The goal of the workshop is to bring together workers from a variety of fields to discuss structural and dynamical measures of complexity appropriate for their field and the commonality between these measures. Some of the questions that we will address in the workshop are:

  • Are there fundamental measures of complexity that can be applied across disciplines or are measures of complexity necessarily tied to particular domains?
  • How is a system's causal organization, reflected in models of its dynamics, related to its complexity?
  • Are there universal mechanisms at work that lead to increases in complexity or does complexity arise for qualitatively different reasons in different settings?
  • Can we reach agreement on general properties that all measures of complexity must have?
  • How would the scientific community benefit from a consensus on the properties that measures of complexity should possess?

It's a four-day workshop with about 20 or so participants. We will have a stimulating and highly interdisciplinary group with representation from physics, biology, computer science, social science, and mathematics. An important goal is to understand the successes and difficulties in deploying complexity measures in practice. And so, participants come from both theory and experiment, with a particular emphasis on those who can constructively bridge the two.

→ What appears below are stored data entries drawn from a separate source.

-- ==== Sys2Proof/Machine/Reset.lean ====
section
/-! DEFINITION. Machine/Reset.lean: the reset: VM construction and ROM reload, one host step (70_reset_and_hazards.md R260 to
R262), and teardown (R265). -/

namespace Sys2Proof.Machine

/-- ROM acceptance (R262): readable, then not too large, then (if ROM_INTEGRITY_CHECK) of even length; the first check that
fails is reported (D31). -/
def checkRom (c : Config) : RomSource → Except ConstructionError (List Byte)
  | .unreadable => .error .romUnreadable
  | .image rom =>
    if romMax < rom.length then .error .romTooLarge
    else if c.romIntegrityCheck && decide (rom.length % 2 = 1) then .error .romOddLength
    else .ok rom

/-- The reset's effect for an accepted ROM (R261): the table of R39 under the configuration the machine has, the ROM's bytes
at 0x200, ROM_END behind them, and Tone(false) if the tone was on (R235). Of the run before it keeps the configuration
("fixed at construction", R33), what was already surfaced (R260) and the model's own `draws` and `schedule` (log 13,
log 22). -/
def State.resetWith (s : State) (rom : List Byte) : State :=
  putBytes progBase rom
    { State.initial s.cfg with
      romEnd := progBase + rom.length
      outputs := if s.tone then s.outputs ++ [.tone false] else s.outputs
      draws := s.draws
      schedule := s.schedule }

/-- Teardown: no agent of the block steps afterwards (R265; log 14, log 15). -/
def State.tearDown (s : State) : State := { s with live := false }

/-- `Reset(rom)` (R261): a refused ROM surfaces the construction error and leaves no VM ("on reload, the old VM is torn
down"; R224, log 14). -/
def State.load (s : State) (rom : RomSource) : State :=
  match checkRom s.cfg rom with
  | .ok bytes => s.resetWith bytes
  | .error e => (s.emit (.error (.construction e))).tearDown

end Sys2Proof.Machine
end

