-- ==== Sys2Proof/Machine/Flags.lean ====
section
/-! DEFINITION. Machine/Flags.lean: every value the flag register VF takes as a side effect (10_state.md R21), and the
order in which result and flag are written (42_register_alu.md R130, R131). The collision flag's bit is computed by the
framebuffer controller (Machine/Framebuffer.lean). -/

namespace Sys2Proof.Machine

/-- A flag as the byte written to VF: 1 or 0. -/
def flagByte (c : Bool) : Byte := if c then 1 else 0

/-- The carry of 8XY4, of the exact sum: V[X] + V[Y] > 255 (R131, R138). -/
def carryOut (a b : Byte) : Bool := decide (a.toNat + b.toNat > 255)

/-- NOT borrow of a - b: the minuend is at least the subtrahend (R131, R139, R141). -/
def notBorrow (a b : Byte) : Bool := decide (a.toNat ≥ b.toNat)

/-- The bit 8XY6 shifts out: a & 0x01 (R140). -/
def shrOut (a : Byte) : Byte := a &&& 0x01

/-- The bit 8XYE shifts out: (a >> 7) & 0x01 (R142). -/
def shlOut (a : Byte) : Byte := (a >>> 7) &&& 0x01

/-- The result to VX first, the flag to VF last: with X = F the flag stands (R130). -/
def State.resultThenFlag (s : State) (x : Reg) (result flag : Byte) : State := (s.setReg x result).setReg vF flag

/-- The flag to VF first, then the result of VX read again after that write (R130, FLAG_FIRST). -/
def State.flagThenResult (s : State) (x : Reg) (f g : Byte → Byte) : State :=
  (s.setReg vF (g (s.reg x))).setReg x (f ((s.setReg vF (g (s.reg x))).reg x))

/-- A shift with result `f` and flag `g` of VX, in the order SHIFT_FLAG_ORDER says (R130; D5). -/
def State.shiftWithFlag (s : State) (x : Reg) (f g : Byte → Byte) : State :=
  match s.cfg.shiftFlagOrder with
  | .flagLast => s.resultThenFlag x (f (s.reg x)) (g (s.reg x))
  | .flagFirst => s.flagThenResult x f g

end Sys2Proof.Machine
end

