/-- R143: VX is a free byte masked with NN, fresh per execution (D28; log 7): bits of VX where NN is 0 are 0. -/
def Obligations.RandomIsMasked : Prop :=
  ∀ (s : State) (x : Reg) (nn : Byte), s.pcUpdated = false →
    ∃ t, exec (.opCXNN x nn) s = .next t ∧ t.reg x = Config.freeRand s.draws &&& nn ∧ t.draws = s.draws + 1 ∧
      (∀ k, nn.getLsbD k = false → (t.reg x).getLsbD k = false) ∧ t.pc = s.pc + 2 ∧
      Frame { regs := [x], draws := true } s t

/-! ## Index and memory instructions -/

/-- R160 and R165: I <- NNN; I <- 0x50 + 5 * (VX & 0x0F). -/
def Obligations.LoadIndexAndGlyph : Prop :=
  ∀ (s : State) (x : Reg) (nnn : BitVec 12), s.pcUpdated = false →
    (∃ t, exec (.opANNN nnn) s = .next t ∧ t.i.toNat = nnn.toNat ∧ t.pc = s.pc + 2 ∧ Frame { i := true } s t) ∧
    (∃ t, exec (.opFX29 x) s = .next t ∧ t.i.toNat = 0x50 + 5 * ((s.reg x).toNat % 16) ∧ t.pc = s.pc + 2 ∧
      Frame { i := true } s t)

/-- R161: t = V0 + NNN exactly, to I in INDEX mode and to PC in JUMP mode (the parameter is decision D3). -/
def Obligations.IndexedByV0InBothModes : Prop :=
  ∀ (s : State) (nnn : BitVec 12), s.pcUpdated = false →
    (s.cfg.bnnnMode = .index → ∃ t, exec (.opBNNN nnn) s = .next t ∧ t.i.toNat = (s.reg v0).toNat + nnn.toNat ∧
      t.pc = s.pc + 2 ∧ t.pcUpdated = false ∧ Frame { i := true } s t) ∧
    (s.cfg.bnnnMode = .jump → ∃ t, exec (.opBNNN nnn) s = .next t ∧ t.pc.toNat = (s.reg v0).toNat + nnn.toNat ∧
      t.pcUpdated = true ∧ Frame {} s t)

/-- R164: I <- (I + VX) mod 2^16; VF unchanged and the width 16 are decision D7. -/
def Obligations.AddToIndexWraps : Prop :=
  ∀ (s : State) (x : Reg), s.pcUpdated = false →
    ∃ t, exec (.opFX1E x) s = .next t ∧ t.i.toNat = (s.i.toNat + (s.reg x).toNat) % 65536 ∧ t.pc = s.pc + 2 ∧
      Frame { i := true } s t

/-- R166: the decimal digits at I, I + 1, I + 2 where these are in range, one MEM_WRITE_OOB diagnostic for each that is
not, in ascending order; no other byte changes. That I + k never wraps is decision D8. The diagnostics are surfaced on
the diag port in the same order (R226, R239; log 16). -/
def Obligations.StoresDecimalDigits : Prop :=
  ∀ (s : State) (x : Reg), s.pcUpdated = false → Memory.wf s.cfg s.mem →
    ∃ t, exec (.opFX33 x) s = .next t ∧
      (s.dataAddr 0 < memSize → (t.byteAt (s.dataAddr 0)).toNat = (s.reg x).toNat / 100) ∧
      (s.dataAddr 1 < memSize → (t.byteAt (s.dataAddr 1)).toNat = (s.reg x).toNat / 10 % 10) ∧
      (s.dataAddr 2 < memSize → (t.byteAt (s.dataAddr 2)).toNat = (s.reg x).toNat % 10) ∧
      t.diagLog = s.diagLog ++ s.oobEntries .memWriteOob 3 ∧
      t.outputs = s.outputs ++ diagEvents (s.oobEntries .memWriteOob 3) ∧ t.pc = s.pc + 2 ∧
      Frame { log := true, ports := true, mem := (List.range 3).map s.dataAddr } s t

/-- R167: V0..VX at I + 0 .. I + X where in range, a diagnostic for each byte that is not; no other byte changes, I
stays. That I + k never wraps is decision D8, that I stays decision D33. The diagnostics are surfaced on the diag port
in the same order (R226, R239; log 16). -/
def Obligations.StoresRegisterRange : Prop :=
  ∀ (s : State) (x : Reg), s.pcUpdated = false → Memory.wf s.cfg s.mem →
    ∃ t, exec (.opFX55 x) s = .next t ∧
      (∀ r : Reg, r ≤ x → s.dataAddr r.val < memSize → t.byteAt (s.dataAddr r.val) = s.reg r) ∧
      t.diagLog = s.diagLog ++ s.oobEntries .memWriteOob (x.val + 1) ∧
      t.outputs = s.outputs ++ diagEvents (s.oobEntries .memWriteOob (x.val + 1)) ∧ t.pc = s.pc + 2 ∧
      Frame { log := true, ports := true, mem := (List.range (x.val + 1)).map s.dataAddr } s t

/-- R168: V0..VX from I + 0 .. I + X, a free value and a diagnostic for each byte out of range; nothing else changes, I
stays. Decisions D8 (no wrap), D9 (the free value; log 8), D33 (I stays). The diagnostics are surfaced on the diag port
in the same order (R226, R239; log 16). As many free values are drawn as addresses are out of range, so the draws of two
instructions are different ones. -/
def Obligations.LoadsRegisterRange : Prop :=
  ∀ (s : State) (x : Reg), s.pcUpdated = false →
    ∃ t, exec (.opFX65 x) s = .next t ∧ (∀ r : Reg, r ≤ x → t.reg r = s.dataByte r.val) ∧
      (∀ r : Reg, x < r → t.reg r = s.reg r) ∧ t.draws = s.draws + s.oobCount (x.val + 1) ∧
      t.diagLog = s.diagLog ++ s.oobEntries .memReadOob (x.val + 1) ∧
      t.outputs = s.outputs ++ diagEvents (s.oobEntries .memReadOob (x.val + 1)) ∧ t.pc = s.pc + 2 ∧
      Frame { regs := regsUpTo x, log := true, ports := true, draws := true } s t

/-! ## Display -/

/-- R180 with R185: every pixel 0; VF and everything else unchanged. One fb_clear event goes to its port (R239; log 16). -/
def Obligations.ClearEmptiesDisplay : Prop :=
  ∀ s : State, s.pcUpdated = false →
    ∃ t, exec .op00E0 s = .next t ∧ (∀ x y, t.pixel x y = false) ∧ FbShape s.cfg t.fb ∧ t.pc = s.pc + 2 ∧
      t.outputs = s.outputs ++ [.fbClear] ∧
      Frame { fb := true, ports := true } s t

Since the 1989 SFI workshop, a number of distinct strands have developed in the effort to measure complexity. Several of the well-developed strands are based on

  • Predictive information and excess entropy,
  • Statistical complexity and causal structure,
  • Logical depth and computational complexity, and
  • Effective complexity.

While these measures are broadly based on information theory or the theory of computation, the full set of connections and contrasts between them is not well developed. Some have sought to clarify the relationship among these measures and so another goal of the workshop is to foster this kind of comparative work by bringing together researchers developing various measures.

A second motivation for the workshop is to bring together workers interested in foundational questions—who are mainly from the physics, mathematics, and computer science communities—with complex systems scientists in experimental, data-driven fields who have developed quantitative measures of complexity, organization, and emergence that are useful in their fields. The range of data-driven fields using complexity measures is impressively broad: ranging from molecular excitation dynamics and spectroscopic observations of the conformational dynamics of single molecules through modeling subgrid structure in turbulent fluid flows and new visualization methods for emergent flow patterns to monitoring market efficiency and the organization of animal social structure. The intention is to find relations between the practically motivated measures and the more general and fundamentally motivated measures. Can the practically motivated measures be improved by an appreciation of fundamental principles? Can fundamental definitions be sharpened by consideration of how they interact with real-world data?

Overall, the workshop's intention is to re-ignite the efforts that began with Complexity, Entropy, and the Physics of Information workshop. A new level of rigor, in concepts and in analysis, is now apparent in how statistical mechanics, nonlinear dynamics, information theory, and computation theory can be applied to complex systems. The meteoric rise of both computer power and machine learning has led to new algorithms that address many of the original computational difficulties in managing data from complex systems and in estimating various complexity measures. Given progress on all these fronts, the time is ripe to develop a much closer connection between fundamental theory and applications in many areas of complex systems science.